Clown Loaches are really slow growers.. and therefore are worth more when they are larger.. so if you bought 6 of em, then grew em out to 5 inches, you could then can sell them (for a decent return) and buy more and do it again..


----------



## TBemba (Jan 11, 2010)

Clowns get big 5 inches pretty fast depending on their condition and tank size. Usually takes only 2 years to get them to 5 inches and then it is about an inch a year. They shouldn't be kept if you don't have a large tank like 100 gallons plus. They have to be in schools best at lest 6. There is a definite pecking order and they can become very nocturnal and need to be feed after lights out. They need a hiding place where they as a group can live in.

For more info and pictures of loaches look at this forum Excellent


----------



## KhuliLoachFan (Mar 8, 2008)

My favorite small loach is the "cherry fin loach" which I bought as "zipper loaches" for $0.99 at BigAls. They have almost clown-loach brightness of coloration in their fins, but their bodies are black/silver.
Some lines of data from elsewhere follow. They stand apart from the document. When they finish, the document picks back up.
/-- PART_CYCLE, the internal requesters: the first of the fixed order with an access waiting takes a cycle no host cycle waits for
(R182), memory changes by that one access alone, and that requester's block alone takes the word read: a screen channel into its
fill half, the announcer into its sample FIFO. The landing of an intake slot's, a sale slot's, the command's or the load's post word
ends its busy mark and raises its flag (R179). The report writer writes the pending flags word first when that is due. Else it takes
the access of the command in work, an argument word or its answer, before the other words of the block (log 26, the model's choice),
and the landing of the result word sets that word's record. With no such access it writes the first due word of the block in
ascending order, the write index alone waiting for the entries it covers, those placed since it last landed and those outstanding
(R188, R189; log 69); the word's record is then its value. The model's choice is that each write of an argument word, 5 to 12, takes
a free value (log 27), and that the landing of the write index, word 30, raises INPUT only with an event placed since it last landed
(log 36). With nobody waiting nothing changes. -/
def Obligations.PartCycleMakesOneAccess : Prop :=
  ∀ s : State, s.power.main = true → s.power.reset = false → s.path.waiting = [] →
    (∀ r x, s.turnOf r x →
      ∃ t, exec (.partCycle none) s = .next t ∧ t.path.hold = 0 ∧
        t.mem = (match x with | .write a v => Memory.writeLanes s.mem a v .both | .read _ => s.mem) ∧
        t = (((s.landed x).served r (s.fetched x)).setHold 0).settleLoad) ∧
    ((∀ r, s.wants r = none) → exec (.partCycle none) s = .next { s with path := { s.path with hold := 0 } }) ∧
    (let due : Nat → Prop := fun o =>
       (o = 0 ∨ 13 ≤ o ∧ o ≤ 26 ∨ o = 30 ∨ 32 ≤ o ∧ o ≤ 63) ∧ s.rep.written.getD o none ≠ some (s.reportValue o) ∨ o ∈ s.rep.extra
     let waits : Prop := ∃ k j, (k < s.rep.unshown ∨ k < (s.rep.inWrite + 16 - s.rep.inRead) % 16) ∧ k < 8 ∧ j < 4 ∧
       due (32 + 4 * ((s.rep.inWrite + 15 - k) % 8) + j)
     (∀ o, s.nextWord = some o ↔
       o ≤ 63 ∧ ¬ (27 ≤ o ∧ o ≤ 29) ∧ due o ∧ (o = 30 → ¬ waits) ∧
       ∀ p, p < o → ¬ (27 ≤ p ∧ p ≤ 29) → due p → p = 30 ∧ waits) ∧
     (s.reportValue 0 = s.rep.flags ∧ s.reportValue 1 = s.rep.mask ∧ s.reportValue 2 = s.rep.enable ∧ s.reportValue 3 = 0 ∧
      s.reportValue 4 = Code.done ∧
      s.reportValue 13 = (match s.rep.command with
        | .answering (a :: _ :: _) => a.val
        | _ => (s.rep.written.getD 13 none).getD 0) ∧
      s.reportValue 14 = s.summary0 ∧ s.reportValue 15 = s.summary1 ∧
      (∀ k, k < 11 → s.reportValue (16 + k) = BitVec.ofNat 16 (s.rep.counters.getD k 0)) ∧
      s.reportValue 30 = BitVec.ofNat 16 s.rep.inWrite ∧ s.reportValue 31 = BitVec.ofNat 16 s.rep.inRead ∧
      (∀ p j, p < 8 → j < 4 → s.reportValue (32 + 4 * p + j) = (s.rep.entries.getD p []).getD j 0)) ∧
     (∀ (c : Settings) (o : Nat) (x : Access), s.cfg = some c → s.turnOf .report x →
       due 0 ∨ s.rep.command = .idle ∨ (∃ code, s.rep.command = .held code) ∨ (∃ code args, s.rep.command = .ready code args) ∨
         (∃ code, s.rep.command = .owned code) →
       s.nextWord = some o → (o = 4 → s.rep.probe = false) →
       let v : Word := s.reportValue o
       let k : ReportUnit := { s.rep with written := s.rep.written.set o (some v), extra := s.rep.extra.filter fun p => p != o }
       x = .write (c.win.report + o) v ∧
       exec (.partCycle none) s = .next
         ({ s with
           mem := Memory.writeLanes s.mem (c.win.report + o) v .both
           free := if 5 ≤ o ∧ o ≤ 12 then s.free + 1 else s.free
           rep := if o = 0 then { k with shown := some v }
             else if o = 30 ∧ 0 < s.rep.unshown then ({ k with unshown := 0 } : ReportUnit).raised .input else k
           path := { s.path with hold := 0 } } : State).settleLoad) ∧
     (∀ (c : Settings) (code : CommandCode) (got : List Word) (x : Access), s.cfg = some c → s.turnOf .report x → ¬ due 0 →
       s.rep.command = .fetching code got →
       let a : Nat := c.win.report + (5 + got.length)
       let words : List Word := got ++ [s.peek a]
       x = .read a ∧
       exec (.partCycle none) s = .next
         ({ s with
           rep := { s.rep with command := if words.length < 8 then .fetching code words else .ready code words }
           path := { s.path with hold := 0 } } : State).settleLoad) ∧
     (∀ (c : Settings) (a b : Acc) (rest : List Acc) (x : Access), s.cfg = some c → s.turnOf .report x → ¬ due 0 →
       s.rep.command = .answering (a :: b :: rest) →
       x = .write a.addr a.val ∧
       exec (.partCycle none) s = .next
         ({ s with
           mem := Memory.writeLanes s.mem a.addr a.val .both
           rep := { s.rep with written := s.rep.written.set 13 (some a.val), command := .answering (b :: rest) }
           path := { s.path with hold := 0 } } : State).settleLoad) ∧
     (s.loader.stage = .idle → ∀ (c : Settings) (a : Acc) (x : Access), s.cfg = some c → s.turnOf .report x → ¬ due 0 →
       s.rep.command = .answering [a] →
       x = .write a.addr a.val ∧
       exec (.partCycle none) s = .next
         { s with
           mem := Memory.writeLanes s.mem a.addr a.val .both
           path := { s.path with command := .clear, hold := 0 }
           rep := ({ s.rep with command := .idle } : ReportUnit).raised .command })) ∧
    (s.loader.stage = .idle →
      (∀ a, s.turnOf .screenA (.read a) →
        exec (.partCycle none) s = .next
          { s with
            scrA := { s.scrA with
              fill := s.scrA.fill ++ [s.peek a]
              fetch := if s.scrA.fill.length < 31 then s.scrA.fetch else none
              urgent := if s.scrA.fill.length < 31 then s.scrA.urgent else false }
            path := { s.path with hold := 0 } }) ∧
      (∀ a, s.turnOf .screenB (.read a) →
        exec (.partCycle none) s = .next
          { s with
            scrB := { s.scrB with
              fill := s.scrB.fill ++ [s.peek a]
              fetch := if s.scrB.fill.length < 31 then s.scrB.fetch else none
              urgent := if s.scrB.fill.length < 31 then s.scrB.urgent else false }
            path := { s.path with hold := 0 } }) ∧
      (∀ a n left, s.turnOf .announcer (.read a) → s.ann.current = some n → n.playing = true → n.fetch = .samples a left → 2 < left →
        exec (.partCycle none) s = .next
          { s with
            ann := { s.ann with
              fifo := s.ann.fifo ++ [hiByte (s.peek a), loByte (s.peek a)]
              current := some { n with fetch := .samples (a + 1) (left - 2) } }
            path := { s.path with hold := 0 } }) ∧
      (∀ (c : Settings) (a : Acc) (slot : Nat), s.cfg = some c → s.intake.stage = .answering [a] → a.land = .intakePost slot →
        s.turnOf .intake (.write a.addr a.val) →
        exec (.partCycle none) s = .next
          { s with
            mem := Memory.writeLanes s.mem a.addr a.val .both
            path := { s.path with intake := s.path.intake.set slot .clear, hold := 0 }
            intake := { fifo := s.intake.fifo.tail, stage := if s.intake.fifo.tail = [] then .idle else .fetching [] }
            rep := s.rep.raised .intake }) ∧
      (∀ (c : Settings) (a : Acc) (slot : Nat), s.cfg = some c → s.issue.accs = [a] → a.land = .salePost slot →
        (∀ q why, s.issue.records.getD slot .empty ≠ .voided q why) → s.turnOf .issue (.write a.addr a.val) →
        exec (.partCycle none) s = .next
          { s with
            mem := Memory.writeLanes s.mem a.addr a.val .both
            path := { s.path with sale := s.path.sale.set slot .clear, hold := 0 }
            issue := { s.issue with
              accs := [], fifo := s.issue.fifo.tail, stage := if s.issue.fifo.tail = [] then .idle else .fetching [] }
            rep := s.rep.raised .sale }) ∧
      (∀ a : Acc, s.loader.accs = [a] → a.land = .accepted ∨ a.land = .rejected → s.turnOf .loader (.write a.addr a.val) →
        exec (.partCycle none) s = .next
          { s with
            mem := Memory.writeLanes s.mem a.addr a.val .both
            path := { s.path with load := .clear, hold := 0 }
            loader := { s.loader with accs := [], state := if s.cfg.isSome = true then .configured else .unconfigured }
            rep := s.rep.raised .config }))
If I was you, I'd go for the clown loaches. I have had mine for 2 years and they have gone from 3/4" to 3.5-4", and won't outgrow their current tank for another two or three years.

Warren


----------



## mrsleny (Sep 6, 2010)

I have 3 gold zebra loach (Botia histrionica) and they're great. Lots of personality.


----------



## characinfan (Dec 24, 2008)

Try http://www.loaches.com/ for all things loach.


----------



## Cypher (Apr 15, 2006)

The sumo loach is a pretty decently colored small loach to consider.

On a side note, in the wild, adult clown loaches get to about 12" + long and are considered a food fish. IIRC, I read some where that their meat tastes abit sweet. Not sure.


----------



## AquaNekoMobile (Feb 26, 2010)

This appears to be under 2" and according to the profile rarely over 2.4"

The black and yellow pattern is niiice. http://www.practicalfishkeeping.co.uk/content.php?sid=52


----------